_Work instructions_:
Below is some data. Retype exactly the lines starting at the one with "def Obligations.InterpClosedForm : Prop" and ending at the one with "(interp lo hi 0).toInt = lo.toInt".

_Dataset_:
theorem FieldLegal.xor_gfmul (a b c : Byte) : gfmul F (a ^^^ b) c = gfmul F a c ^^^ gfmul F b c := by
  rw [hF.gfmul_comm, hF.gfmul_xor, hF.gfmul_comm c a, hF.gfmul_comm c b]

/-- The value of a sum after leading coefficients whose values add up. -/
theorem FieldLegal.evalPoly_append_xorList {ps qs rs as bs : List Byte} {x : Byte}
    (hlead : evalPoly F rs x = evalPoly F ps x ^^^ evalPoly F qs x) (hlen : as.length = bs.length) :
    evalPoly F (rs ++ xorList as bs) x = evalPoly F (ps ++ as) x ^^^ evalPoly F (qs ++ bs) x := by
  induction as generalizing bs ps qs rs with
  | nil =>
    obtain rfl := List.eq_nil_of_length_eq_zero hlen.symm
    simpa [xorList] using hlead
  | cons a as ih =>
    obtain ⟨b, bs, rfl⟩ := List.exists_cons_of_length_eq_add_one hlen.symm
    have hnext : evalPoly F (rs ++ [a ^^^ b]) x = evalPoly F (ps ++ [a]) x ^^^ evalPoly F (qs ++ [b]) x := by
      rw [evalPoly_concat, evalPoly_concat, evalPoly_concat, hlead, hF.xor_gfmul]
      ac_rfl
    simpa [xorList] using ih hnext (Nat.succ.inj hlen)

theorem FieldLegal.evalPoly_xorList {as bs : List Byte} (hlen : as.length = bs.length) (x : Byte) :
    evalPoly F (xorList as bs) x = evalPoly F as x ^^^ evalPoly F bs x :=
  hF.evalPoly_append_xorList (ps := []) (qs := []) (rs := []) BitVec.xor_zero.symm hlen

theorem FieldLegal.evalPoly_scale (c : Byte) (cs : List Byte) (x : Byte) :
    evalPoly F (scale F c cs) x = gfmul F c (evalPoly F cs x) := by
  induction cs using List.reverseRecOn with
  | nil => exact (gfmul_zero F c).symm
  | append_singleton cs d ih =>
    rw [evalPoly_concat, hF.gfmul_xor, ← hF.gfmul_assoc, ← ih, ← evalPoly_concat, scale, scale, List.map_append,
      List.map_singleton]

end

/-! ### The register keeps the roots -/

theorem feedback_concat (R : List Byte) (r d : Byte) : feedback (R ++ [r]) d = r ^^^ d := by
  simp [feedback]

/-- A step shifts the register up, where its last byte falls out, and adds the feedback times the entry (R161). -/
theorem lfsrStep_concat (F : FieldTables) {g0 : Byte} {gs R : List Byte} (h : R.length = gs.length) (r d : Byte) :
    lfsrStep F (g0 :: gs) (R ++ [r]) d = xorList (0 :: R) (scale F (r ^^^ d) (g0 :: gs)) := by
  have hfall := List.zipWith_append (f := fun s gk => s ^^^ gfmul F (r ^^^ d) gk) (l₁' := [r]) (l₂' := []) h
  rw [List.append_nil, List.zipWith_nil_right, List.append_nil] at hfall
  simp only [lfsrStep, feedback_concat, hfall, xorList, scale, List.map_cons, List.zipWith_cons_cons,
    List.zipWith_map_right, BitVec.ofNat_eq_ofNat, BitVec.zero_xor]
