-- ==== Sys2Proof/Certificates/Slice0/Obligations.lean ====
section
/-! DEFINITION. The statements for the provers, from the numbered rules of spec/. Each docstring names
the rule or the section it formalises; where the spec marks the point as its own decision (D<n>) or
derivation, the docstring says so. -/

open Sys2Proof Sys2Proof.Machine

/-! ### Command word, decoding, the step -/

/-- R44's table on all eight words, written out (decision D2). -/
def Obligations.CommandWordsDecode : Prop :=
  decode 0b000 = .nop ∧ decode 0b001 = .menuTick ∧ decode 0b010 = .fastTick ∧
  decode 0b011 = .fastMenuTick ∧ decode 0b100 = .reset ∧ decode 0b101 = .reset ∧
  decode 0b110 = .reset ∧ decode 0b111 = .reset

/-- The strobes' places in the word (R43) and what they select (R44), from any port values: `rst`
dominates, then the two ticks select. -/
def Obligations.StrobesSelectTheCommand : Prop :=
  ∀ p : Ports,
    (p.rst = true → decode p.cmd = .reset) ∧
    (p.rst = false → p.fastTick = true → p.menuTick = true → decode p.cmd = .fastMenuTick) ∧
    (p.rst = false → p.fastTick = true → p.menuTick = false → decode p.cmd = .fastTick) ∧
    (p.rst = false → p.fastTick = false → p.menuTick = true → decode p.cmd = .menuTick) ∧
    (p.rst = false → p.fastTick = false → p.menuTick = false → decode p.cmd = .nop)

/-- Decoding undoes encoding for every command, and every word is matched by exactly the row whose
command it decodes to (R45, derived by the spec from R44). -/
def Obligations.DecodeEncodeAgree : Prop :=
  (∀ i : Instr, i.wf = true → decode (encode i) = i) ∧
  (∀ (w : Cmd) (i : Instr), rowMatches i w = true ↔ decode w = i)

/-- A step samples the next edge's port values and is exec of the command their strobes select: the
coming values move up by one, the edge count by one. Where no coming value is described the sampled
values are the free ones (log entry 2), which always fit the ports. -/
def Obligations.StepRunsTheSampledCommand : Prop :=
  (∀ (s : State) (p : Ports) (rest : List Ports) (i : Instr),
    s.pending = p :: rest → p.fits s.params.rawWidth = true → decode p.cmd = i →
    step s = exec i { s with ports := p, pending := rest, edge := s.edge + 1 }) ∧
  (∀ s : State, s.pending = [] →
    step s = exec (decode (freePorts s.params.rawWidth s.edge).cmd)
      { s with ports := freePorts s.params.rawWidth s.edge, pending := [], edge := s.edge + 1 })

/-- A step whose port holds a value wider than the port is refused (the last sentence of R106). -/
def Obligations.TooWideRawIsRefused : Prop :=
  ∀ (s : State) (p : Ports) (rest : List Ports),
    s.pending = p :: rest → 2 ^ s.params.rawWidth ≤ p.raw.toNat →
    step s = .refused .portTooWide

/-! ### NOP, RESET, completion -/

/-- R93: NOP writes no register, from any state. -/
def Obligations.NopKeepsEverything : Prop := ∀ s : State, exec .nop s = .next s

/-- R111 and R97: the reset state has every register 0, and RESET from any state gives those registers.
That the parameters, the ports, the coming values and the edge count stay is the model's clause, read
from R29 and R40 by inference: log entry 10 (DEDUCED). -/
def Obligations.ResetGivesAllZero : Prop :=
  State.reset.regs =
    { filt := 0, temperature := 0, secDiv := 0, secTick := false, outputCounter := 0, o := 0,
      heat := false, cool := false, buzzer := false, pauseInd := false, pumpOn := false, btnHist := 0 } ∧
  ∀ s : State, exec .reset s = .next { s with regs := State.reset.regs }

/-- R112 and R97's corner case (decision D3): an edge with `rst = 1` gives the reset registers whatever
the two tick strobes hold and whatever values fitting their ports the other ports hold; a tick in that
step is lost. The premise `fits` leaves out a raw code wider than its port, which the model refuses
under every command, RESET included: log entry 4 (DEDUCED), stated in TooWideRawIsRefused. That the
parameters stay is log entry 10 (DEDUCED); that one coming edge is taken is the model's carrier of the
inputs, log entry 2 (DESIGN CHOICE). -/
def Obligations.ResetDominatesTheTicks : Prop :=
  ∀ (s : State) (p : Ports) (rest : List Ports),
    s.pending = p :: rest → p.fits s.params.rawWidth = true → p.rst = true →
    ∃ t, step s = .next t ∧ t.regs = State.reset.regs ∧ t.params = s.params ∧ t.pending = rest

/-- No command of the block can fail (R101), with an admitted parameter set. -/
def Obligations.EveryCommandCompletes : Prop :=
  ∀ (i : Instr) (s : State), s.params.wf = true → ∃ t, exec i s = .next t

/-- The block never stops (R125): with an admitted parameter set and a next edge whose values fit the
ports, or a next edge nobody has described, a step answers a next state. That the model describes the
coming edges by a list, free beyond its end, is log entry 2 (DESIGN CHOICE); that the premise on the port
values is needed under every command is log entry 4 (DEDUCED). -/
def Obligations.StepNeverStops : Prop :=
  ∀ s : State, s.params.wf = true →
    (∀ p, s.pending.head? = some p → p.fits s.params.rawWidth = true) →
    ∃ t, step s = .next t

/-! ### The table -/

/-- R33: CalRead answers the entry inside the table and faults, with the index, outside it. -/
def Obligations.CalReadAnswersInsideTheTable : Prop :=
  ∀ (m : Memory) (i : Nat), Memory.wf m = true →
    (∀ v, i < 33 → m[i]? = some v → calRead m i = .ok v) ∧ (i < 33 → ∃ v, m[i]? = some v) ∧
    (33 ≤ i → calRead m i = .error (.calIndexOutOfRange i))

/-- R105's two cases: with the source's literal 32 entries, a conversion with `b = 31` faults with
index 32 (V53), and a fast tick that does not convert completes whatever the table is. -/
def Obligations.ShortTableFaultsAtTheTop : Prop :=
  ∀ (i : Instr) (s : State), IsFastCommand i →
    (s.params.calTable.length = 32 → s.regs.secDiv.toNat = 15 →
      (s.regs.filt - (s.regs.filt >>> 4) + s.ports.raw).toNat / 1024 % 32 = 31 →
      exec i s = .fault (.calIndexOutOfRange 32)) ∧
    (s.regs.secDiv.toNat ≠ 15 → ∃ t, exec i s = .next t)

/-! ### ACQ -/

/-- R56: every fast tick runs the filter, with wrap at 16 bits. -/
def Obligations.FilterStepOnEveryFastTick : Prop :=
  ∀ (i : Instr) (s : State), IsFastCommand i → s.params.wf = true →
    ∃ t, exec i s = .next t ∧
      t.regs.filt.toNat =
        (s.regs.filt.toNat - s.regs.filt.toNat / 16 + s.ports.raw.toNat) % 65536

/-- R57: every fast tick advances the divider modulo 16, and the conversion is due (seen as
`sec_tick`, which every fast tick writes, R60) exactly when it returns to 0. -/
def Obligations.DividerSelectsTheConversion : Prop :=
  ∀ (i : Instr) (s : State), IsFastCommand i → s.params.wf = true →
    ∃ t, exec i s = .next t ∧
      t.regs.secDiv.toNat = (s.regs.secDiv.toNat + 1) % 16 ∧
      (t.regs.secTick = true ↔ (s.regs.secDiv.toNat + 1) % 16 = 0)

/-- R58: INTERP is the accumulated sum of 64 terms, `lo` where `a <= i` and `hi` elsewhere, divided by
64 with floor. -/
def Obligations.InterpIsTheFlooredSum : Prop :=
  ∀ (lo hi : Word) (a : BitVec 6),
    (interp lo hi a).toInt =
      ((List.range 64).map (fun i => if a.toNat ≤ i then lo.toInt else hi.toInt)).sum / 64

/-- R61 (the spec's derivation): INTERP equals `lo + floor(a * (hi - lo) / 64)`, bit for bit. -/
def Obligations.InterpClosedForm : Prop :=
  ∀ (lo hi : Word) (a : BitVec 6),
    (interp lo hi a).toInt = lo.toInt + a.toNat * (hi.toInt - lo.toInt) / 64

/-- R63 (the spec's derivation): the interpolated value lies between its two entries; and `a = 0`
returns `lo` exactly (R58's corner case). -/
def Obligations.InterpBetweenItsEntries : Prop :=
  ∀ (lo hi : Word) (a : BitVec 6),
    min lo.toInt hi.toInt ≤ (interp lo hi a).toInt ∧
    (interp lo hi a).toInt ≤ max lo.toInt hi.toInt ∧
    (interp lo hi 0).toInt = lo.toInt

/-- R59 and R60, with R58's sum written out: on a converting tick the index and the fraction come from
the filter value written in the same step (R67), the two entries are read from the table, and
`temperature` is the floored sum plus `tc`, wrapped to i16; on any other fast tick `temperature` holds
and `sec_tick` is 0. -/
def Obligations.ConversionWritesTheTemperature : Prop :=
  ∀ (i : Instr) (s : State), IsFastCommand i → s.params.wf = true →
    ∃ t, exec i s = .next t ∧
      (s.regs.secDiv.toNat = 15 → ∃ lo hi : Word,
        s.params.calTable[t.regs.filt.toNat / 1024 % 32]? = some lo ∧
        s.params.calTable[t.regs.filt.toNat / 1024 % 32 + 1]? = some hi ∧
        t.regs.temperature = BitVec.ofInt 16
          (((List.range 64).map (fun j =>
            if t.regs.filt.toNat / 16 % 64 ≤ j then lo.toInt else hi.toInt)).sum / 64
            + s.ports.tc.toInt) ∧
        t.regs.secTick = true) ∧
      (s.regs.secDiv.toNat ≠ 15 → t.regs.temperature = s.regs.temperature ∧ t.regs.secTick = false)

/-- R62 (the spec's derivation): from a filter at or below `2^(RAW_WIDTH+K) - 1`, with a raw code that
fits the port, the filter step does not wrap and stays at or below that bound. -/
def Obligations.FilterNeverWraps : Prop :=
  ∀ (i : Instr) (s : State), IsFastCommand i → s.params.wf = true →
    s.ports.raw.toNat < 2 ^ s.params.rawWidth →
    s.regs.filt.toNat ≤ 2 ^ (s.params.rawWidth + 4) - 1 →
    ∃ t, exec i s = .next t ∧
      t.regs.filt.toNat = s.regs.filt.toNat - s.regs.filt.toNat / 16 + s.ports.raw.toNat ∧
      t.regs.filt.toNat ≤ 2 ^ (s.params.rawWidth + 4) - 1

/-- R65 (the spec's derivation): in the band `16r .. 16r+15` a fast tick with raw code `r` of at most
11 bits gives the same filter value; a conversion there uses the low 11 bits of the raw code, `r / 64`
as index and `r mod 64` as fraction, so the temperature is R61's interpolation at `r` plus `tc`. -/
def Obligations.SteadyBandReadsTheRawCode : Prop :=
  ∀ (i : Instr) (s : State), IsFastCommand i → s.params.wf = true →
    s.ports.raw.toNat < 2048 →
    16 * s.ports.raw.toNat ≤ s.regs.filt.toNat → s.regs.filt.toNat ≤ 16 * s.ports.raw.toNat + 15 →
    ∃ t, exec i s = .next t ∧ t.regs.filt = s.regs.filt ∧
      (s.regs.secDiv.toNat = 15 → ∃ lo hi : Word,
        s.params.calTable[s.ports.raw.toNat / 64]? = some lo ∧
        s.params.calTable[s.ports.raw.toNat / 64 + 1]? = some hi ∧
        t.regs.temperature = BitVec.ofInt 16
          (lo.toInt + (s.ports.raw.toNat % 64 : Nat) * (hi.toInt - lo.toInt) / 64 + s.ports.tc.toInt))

_Response_:
def Obligations.InterpClosedForm : Prop :=
  ∀ (lo hi : Word) (a : BitVec 6),
    (interp lo hi a).toInt = lo.toInt + a.toNat * (hi.toInt - lo.toInt) / 64

/-- R63 (the spec's derivation): the interpolated value lies between its two entries; and `a = 0`
returns `lo` exactly (R58's corner case). -/
def Obligations.InterpBetweenItsEntries : Prop :=
  ∀ (lo hi : Word) (a : BitVec 6),
    min lo.toInt hi.toInt ≤ (interp lo hi a).toInt ∧
    (interp lo hi a).toInt ≤ max lo.toInt hi.toInt ∧
    (interp lo hi 0).toInt = lo.toInt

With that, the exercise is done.